** Opening PROVIDED ENTRIES block **

/-- A ROUTE that leaves its pier waits for a part on each die of its entries in the span group that is not LOST; the part of
this die is coordinated here over its entries, and each other part leaves as a message with its entries and its DWCOUNT. An
entry on a resident COUNT, SEQ or POOL of this die that takes its amount is applied at once, its object pending under the
part's tag, and reported. The last report of a part of this die that is the only one commits: each destination gets a commit,
and the ROUTE answers the mask of failed entries, the status of the lowest, and the time of the commit, which is its pier's
Deck Time. A commit clears its tag from the objects of its slice, and their release records are those of their staged REL
commands. (R72, R73, R82, R168, R170, R171, R172, R174, R177, R256) -/
def Obligations.RoutesStaged : Prop :=
  ∀ (a q key tag : Nat) (p : PierNet) (i : Item) (c : Cmd) (s : State),
    (let c := stamp s p a q i
     let ds := routeDies s i.words
     let live := ds.filter fun d => decide (d = dieOf s) || !inLost s d
     issues s a q p i = true → departs s c = true → pOp i.words = some .route → live ≠ [] → s.rt.gathers = [] →
     ∃ u, exec (.route a q) s = .next u ∧
       (∃ (g : Gather), u.rt.gathers = [g] ∧ g.cmd = c ∧ g.waiting.map (·.1) = live ∧ g.resend = [] ∧
         (∀ d ∈ live, d = dieOf s → ∃ pt ∈ u.rt.parts, pt.cmd = c ∧ pt.origin = none ∧ (d, pt.tag) ∈ g.waiting ∧
           pt.entries.map (·.1) = (routeEntries i.words).filter fun e => decide (e.die = d)) ∧
         (∀ d ∈ live, d ≠ dieOf s → ∀ n, nextPort s (dieOf s) d = some n →
           ∃ h t, h.dst = d ∧ h.src = dieOf s ∧ (d, t) ∈ g.waiting ∧ (⟨h, .rpart (rpartMsg c t d)⟩ : Envelope) ∈ (portSt u n).sent)) ∧
       (∀ (e : REntry) (x : Slot), routeEntries i.words = [e] → e.die = dieOf s → on s fSemaStatHtmReady = true →
         s.rt.parts = [] → s.gir.sreports = [] →
         homeSlot s c .route (pObj i.words + e.offset) = some key → takesOp s key x = true → pendUse s (sliceOf key) < 256 →
           s.rt.nextTag ∉ x.pend →
         let n := w64 e.count
         let fits := match x.kind with
           | .count => x.value.toNat + e.count < 2 ^ 63
           | .seq => True
           | .pool => x.value.toNat + e.count ≤ x.param.toNat
           | _ => False
         fits → (∃ y, SlotBecomes s u key y ∧ y.value = x.value + n ∧ y.pend = x.pend ++ [s.rt.nextTag] ∧ y.waiters = x.waiters ∧
             y.rel = x.rel) ∧
           u.gir.sreports = [(sliceOf key, s.rt.nextTag, 0, .ok)] ∧ u.mem = s.mem)) ∧
    (∀ (i : Item) (g : Gather) (pt : Part) (e : REntry) (st : Status) (src : Nat), quiet s = true → coreRuns s = true →
      itemOf s c = some i → i.words = c.words → c.die = dieOf s → pOp c.words = some .route → isOlder (epochOf s c.tenant) c.epoch = false →
      s.gir.sreports = [(src, tag, e.idx, st)] → (s.gir.commits.any fun y => decide (y.1 = tag)) = false →
      s.rt.parts = [pt] → pt.tag = tag → pt.cmd = c → pt.origin = none →
      pt.entries = [(e, none)] → e.idx < 32 → s.rt.gathers = [g] → g.cmd = c → g.waiting = [(dieOf s, tag)] → g.resend = [] →
      g.failed = [] → g.dt = none → pt.staged = (if st = .ok then [(e.idx, .slice (sliceOf key), key)] else []) →
      let remote := (routeEntries c.words).any fun e => decide (e.die ≠ dieOf s)
      ∃ u, exec (.stagingReport tag e.idx) s = .next u ∧
        Becomes s u c.agent c.queue i (i.replied s c
          ⟨if st = .ok then 0 else w64 (2 ^ e.idx), st, if remote = true then 128 else 0, pierTime s c.pier⟩) ∧
        u.rt.gathers = [] ∧ u.gir.sreports = [] ∧
        (st = .ok → u.gir.commits = s.gir.commits ++ [(tag, .slice (sliceOf key), pierRouter s c.pier)] ∧ u.rt.parts.map (·.tag) = [tag]) ∧
        (st ≠ .ok → u.gir.commits = s.gir.commits ∧ u.rt.parts = []) ∧ u.sema = s.sema ∧ u.mem = s.mem ∧ SameButCounters s u []) ∧
    (∀ (pt : Part) (x : Slot) (idx w : Nat), quiet s = true → coreRuns s = true → s.rt.parts = [pt] → pt.tag = tag →
      isOlder (epochOf s pt.cmd.tenant) pt.cmd.epoch = false → pt.staged = [(idx, .slice (sliceOf key), key)] →
        (pt.entries.any fun e => decide (e.1.idx = idx)) = true →
      s.gir.commits = [(tag, .slice (sliceOf key), w)] → slotAt s key = some x → unwatched x = true → x.paused = false →
      ∃ u, exec (.routeCommit tag (.slice (sliceOf key))) s = .next u ∧
        SlotBecomes s u key { x with
          pend := x.pend.filter fun g => decide (g ≠ tag), stagedRel := x.stagedRel.filter fun y => decide (y.1 ≠ tag)
          rel := match ((x.stagedRel.filter fun y => decide (y.1 = tag)).getLast?).map (·.2) with
            | some r => some r
            | none => x.rel } ∧
        u.rt.parts = [] ∧ u.gir = { s.gir with commits := [] } ∧
        u = { s with rt := u.rt, gir := u.gir, sema := { s.sema with slots := u.sema.slots } })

** Closing PROVIDED ENTRIES block **

**TASK DETAILS**
Using the entries above, work out the number of lines that hold the word "sreports" and write it with no other words.

**RESPONSE**
4